My initial thoughts were either that the Reddit API was so broken that they couldn't figure out how to properly implement the rate limits or payment gating needed for the other strategy (even now the API still doesn't have proper rate limits, they just commence legal action anyone they find abusing it rather than figure out how to lock them out; the best they can really do is the sort of basic IP bans they're using here), or the Reddit higher-ups were so frustrated that Apollo had worked out a profitable business model before them that they just wanted to deploy a strategy targeted specifically at punishing them.
But it quickly became clear later that Reddit genuinely wasn't even thinking about third-party apps.
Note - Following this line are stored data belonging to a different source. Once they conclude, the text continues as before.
-- ==== Sys2Proof/Certificates/Slice0/Obligations.lean ====
section
/-! DEFINITION. The statements for the provers, each from the rules of spec/ that its docstring names. -/

open Sys2Proof Sys2Proof.Machine

/-! ### Encoding -/

/-- R73 and the words of 95_test_vectors.md: what a few words of the table decode to. -/
def Obligations.DecodesTheWordsOfTheSpec : Prop :=
  decode 0x00000000 = .ok .nop ∧ decode 0x0200003F = .ok (.crcByte 0x3F)
    ∧ decode 0x110000FF = .ok (.txBody 0xFF) ∧ decode 0x18000041 = .ok (.dsByte 0x41)
    ∧ decode 0x21000040 = .ok (.rxByte 0x40) ∧ decode 0x22000000 = .ok .rxTimeout
    ∧ decode 0x30000D40 = .ok (.setExpid 0x0D40) ∧ decode 0x310003FF = .ok (.buildReq 0x03FF)
    ∧ decode 0x03000000 = .error (.undefinedOpcode 0x03)
    ∧ decode 0x21FF0040 = .error (.reservedNotZero 0xFF)
    ∧ decode 0x22000005 = .error (.operandNotZero 0x0005)
    ∧ decode 0x02000100 = .error (.operandTooWide 0x0100)

/-- R64 to R66, R71, R73: the decoder reads back every command the encoder writes, with every operand. -/
def Obligations.DecodeReadsBackEveryCommand : Prop :=
  ∀ i : Instr, decode (encode i) = .ok i

/-- R64, R66, R70: a command has one word only, so the encoder writes back every word the decoder accepts. -/
def Obligations.EncodeWritesBackEveryAcceptedWord : Prop :=
  ∀ (w : Word) (i : Instr), decode w = .ok i → encode i = w

/-- R67: the decoder accepts exactly the words that the legality check of the spec accepts. -/
def Obligations.DecodeAcceptsExactlyTheLegalWords : Prop :=
  ∀ w : Word, (∃ i, decode w = .ok i) ↔
    (w.extractLsb' 24 8 ∈ [0x00#8, 0x01#8, 0x02#8, 0x10#8, 0x11#8, 0x12#8, 0x18#8, 0x19#8, 0x20#8, 0x21#8, 0x22#8,
        0x30#8, 0x31#8]
      ∧ w.extractLsb' 16 8 = 0x00#8
      ∧ (formOf (w.extractLsb' 24 8) = some .none → w.extractLsb' 0 16 = 0x0000#16)
      ∧ (formOf (w.extractLsb' 24 8) = some .byte → w.extractLsb' 8 8 = 0x00#8))

/-- R68: an illegal word written to CMD sets `err_illegal` and nothing else, and the write completes. -/
def Obligations.IllegalCommandSetsOnlyErrIllegal : Prop :=
  ∀ (s : State) (w : Word) (rest : List HostEvent), s.Faces (commandAccess w) rest → legal w = false →
    step s = .next { s with
      pending := rest, errIllegal := true, responses := s.responses ++ [.completed] }

/-- R72, R12: when the word the host writes to CMD decodes to `i`, the step takes the write from the host's events,
runs `exec i`, and records that the write completed. -/
def Obligations.StepRunsTheDecodedCommand : Prop :=
  ∀ (s : State) (w : Word) (rest : List HostEvent) (i : Instr),
    s.Faces (commandAccess w) rest → decode w = .ok i →
    step s = withResponse .completed (exec i { s with pending := rest })

/-! ### What each command does: its result and its frame -/

/-- R125: NOP is the word of zeros and changes nothing; a word with NOP's opcode and any other bit set is illegal. -/
def Obligations.NopLeavesTheStateUnchanged : Prop :=
  decode 0x00000000 = .ok .nop ∧ (∀ s : State, exec .nop s = .next s)
    ∧ ∀ w : Word, w.extractLsb' 24 8 = 0x00#8 → w ≠ 0 → legal w = false

/-- R78, R79: CRC_INIT clears the accumulator; CRC_BYTE takes it one step of the recurrence, here written in numbers
(R76). Nothing else changes. Each has the word the rules give it. -/
def Obligations.CrcCommandsChangeOnlyTheAccumulator : Prop :=
  decode 0x01000000 = .ok .crcInit ∧ (∀ b : Byte, decode (0x02000000 ||| b.setWidth 32) = .ok (.crcByte b))
  ∧ (∀ s : State, exec .crcInit s = .next { s with crcAcc := 0x0000 })
  ∧ ∀ (b : Byte) (s : State), ∃ c : Half,
    exec (.crcByte b) s = .next { s with crcAcc := c }
      ∧ let x1 := (s.crcAcc.toNat >>> 8) ^^^ b.toNat
        let x2 := x1 ^^^ (x1 >>> 4)
        c.toNat = ((s.crcAcc.toNat <<< 8) ^^^ (x2 <<< 12) ^^^ (x2 <<< 5) ^^^ x2) % 2 ^ 16

/-- R91, R93: the first and the last byte of a frame are emitted as they are; TX_FIRST opens the frame and flags one
already open, TX_LAST closes it and flags a byte outside a frame; nothing else changes. Each has the word the rules
give it. -/
def Obligations.TxFirstAndTxLastEmitUnescaped : Prop :=
  ∀ (b : Byte) (s : State),
    decode (0x10000000 ||| b.setWidth 32) = .ok (.txFirst b)
    ∧ decode (0x12000000 ||| b.setWidth 32) = .ok (.txLast b)
    ∧ exec (.txFirst b) s = .next { s with
      txOut := s.txOut ++ [b], txOpen := true, errTxseq := s.errTxseq || s.txOpen }
    ∧ exec (.txLast b) s = .next { s with
      txOut := s.txOut ++ [b], txOpen := false, errTxseq := s.errTxseq || !s.txOpen }

/-- R92, with the table of R89: a reserved byte is emitted as the marker and its sentinel, any other as it is; a
byte outside a frame is flagged; nothing else changes. The command has the word the rule gives it. -/
def Obligations.TxBodyEmitsEscaped : Prop :=
  ∀ (b : Byte) (s : State), decode (0x11000000 ||| b.setWidth 32) = .ok (.txBody b) ∧ ∃ xs : List Byte,
    exec (.txBody b) s = .next { s with
      txOut := s.txOut ++ xs, errTxseq := s.errTxseq || !s.txOpen }
      ∧ (b = 0x06 → xs = [0x1B, 0xF9]) ∧ (b = 0x0D → xs = [0x1B, 0xF2]) ∧ (b = 0x1B → xs = [0x1B, 0xE4])
      ∧ (b = 0x40 → xs = [0x1B, 0xBF]) ∧ (b = 0x80 → xs = [0x1B, 0x7F])
      ∧ (b ∉ [0x06#8, 0x0D#8, 0x1B#8, 0x40#8, 0x80#8] → xs = [b])

/-- R95, R96: the three cases of the stream decoder, and its end, where a pending marker is flagged and dropped and
nothing is emitted; nothing else changes. Each has the word the rules give it. -/
def Obligations.DecoderCommandsFollowTheScan : Prop :=
  (∀ (b : Byte) (s : State),
    decode (0x18000000 ||| b.setWidth 32) = .ok (.dsByte b)
    ∧ (s.dsEsc = true → exec (.dsByte b) s = .next { s with
      dsOut := s.dsOut ++ [b ^^^ 0xFF], dsLast := b ^^^ 0xFF, dsValid := true, dsEsc := false })
    ∧ (s.dsEsc = false → b = 0x1B → exec (.dsByte b) s = .next { s with dsEsc := true, dsValid := false })
    ∧ (s.dsEsc = false → b ≠ 0x1B → exec (.dsByte b) s = .next { s with
        dsOut := s.dsOut ++ [b], dsLast := b, dsValid := true }))
  ∧ decode 0x19000000 = .ok .dsEnd
  ∧ ∀ s : State, exec .dsEnd s = .next { s with
      errDstrunc := s.errDstrunc || s.dsEsc, dsEsc := false, dsValid := false }

/-- R104: the expected id is the operand and nothing else changes; it has the effect of a write to EXP_VARID. The
command has the word the rule gives it. -/
def Obligations.SetExpidSetsOnlyTheExpectedId : Prop :=
  ∀ (v : Half) (s : State),
    decode (0x30000000 ||| v.setWidth 32) = .ok (.setExpid v)
      ∧ exec (.setExpid v) s = .next { s with expVarid := v }
      ∧ exec (.setExpid v) s = .next (s.writeRegister (registerAt 0x01C) (v.setWidth 32))

/-- R105: the stuffed request is emitted, REQ_CRC and the expected id are set, the frame is closed, an open frame
is flagged; nothing else changes, `crc_acc` among the rest. The command has the word the rule gives it. -/
def Obligations.BuildReqEmitsTheStuffedRequest : Prop :=
  ∀ (v : Half) (s : State), decode (0x31000000 ||| v.setWidth 32) = .ok (.buildReq v) ∧ ∃ h l : Byte,
    h ++ l = crc16 [0x3F, 0x10, 0x01, hi v, lo v]
      ∧ exec (.buildReq v) s = .next { s with
          txOut := s.txOut ++ stuff 0x80 [0x3F, 0x10, 0x01, hi v, lo v, h, l] 0x0D
          errTxseq := s.errTxseq || s.txOpen
          reqCrc := h ++ l
          expVarid := v
          txOpen := false }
They saw dollar signs from the AI boom, and realized that Reddit was one of the largest and most accessibly corpuses of generally-high-quality text on a wide variety of topics, and AI companies were going to need that. Google showing an intense dependency on Reddit during the blackout didn't hurt either (yes, at this point I genuinely believe the blackout actually hurt more than it helped by giving Reddit further leverage to use on Google, hence why they were one of the first to sign a crawler deal afterwards).
So they decided to use any method they could think of to lock down access to the platform while keeping enough people around that the Reddit platform was still mostly decent enough to be usable for AI training and pivoted much of their business to selling data. All of this while claiming, as they're still doing today with the Internet Archive move, that this is somehow a "privacy measure" meant to ensure deleted comments aren't being archived anywhere.
The same thing basically happened with Stack Exchange, except they had much less leverage over their community because the entire site was previously CC licensed and they didn't have any real authority to override that beyond making data access really annoying.
The good news is that it really does seem like "injest everything" big model AI is the least likely to survive at this point. Between ChatGPT scaling things down massively to save on costs with the GPT-5 update and the Chinese models somehow making do with less data and slower chips by just using better engineering techniques, I highly doubt these economics around AI are going to last. The bad news is that, between stuff like this and the GitHub restructuring today, I don't thing Big Tech has any plans on how they're going to continue functioning in an economy that isn't entirely based on AI hype. And that's really concerning.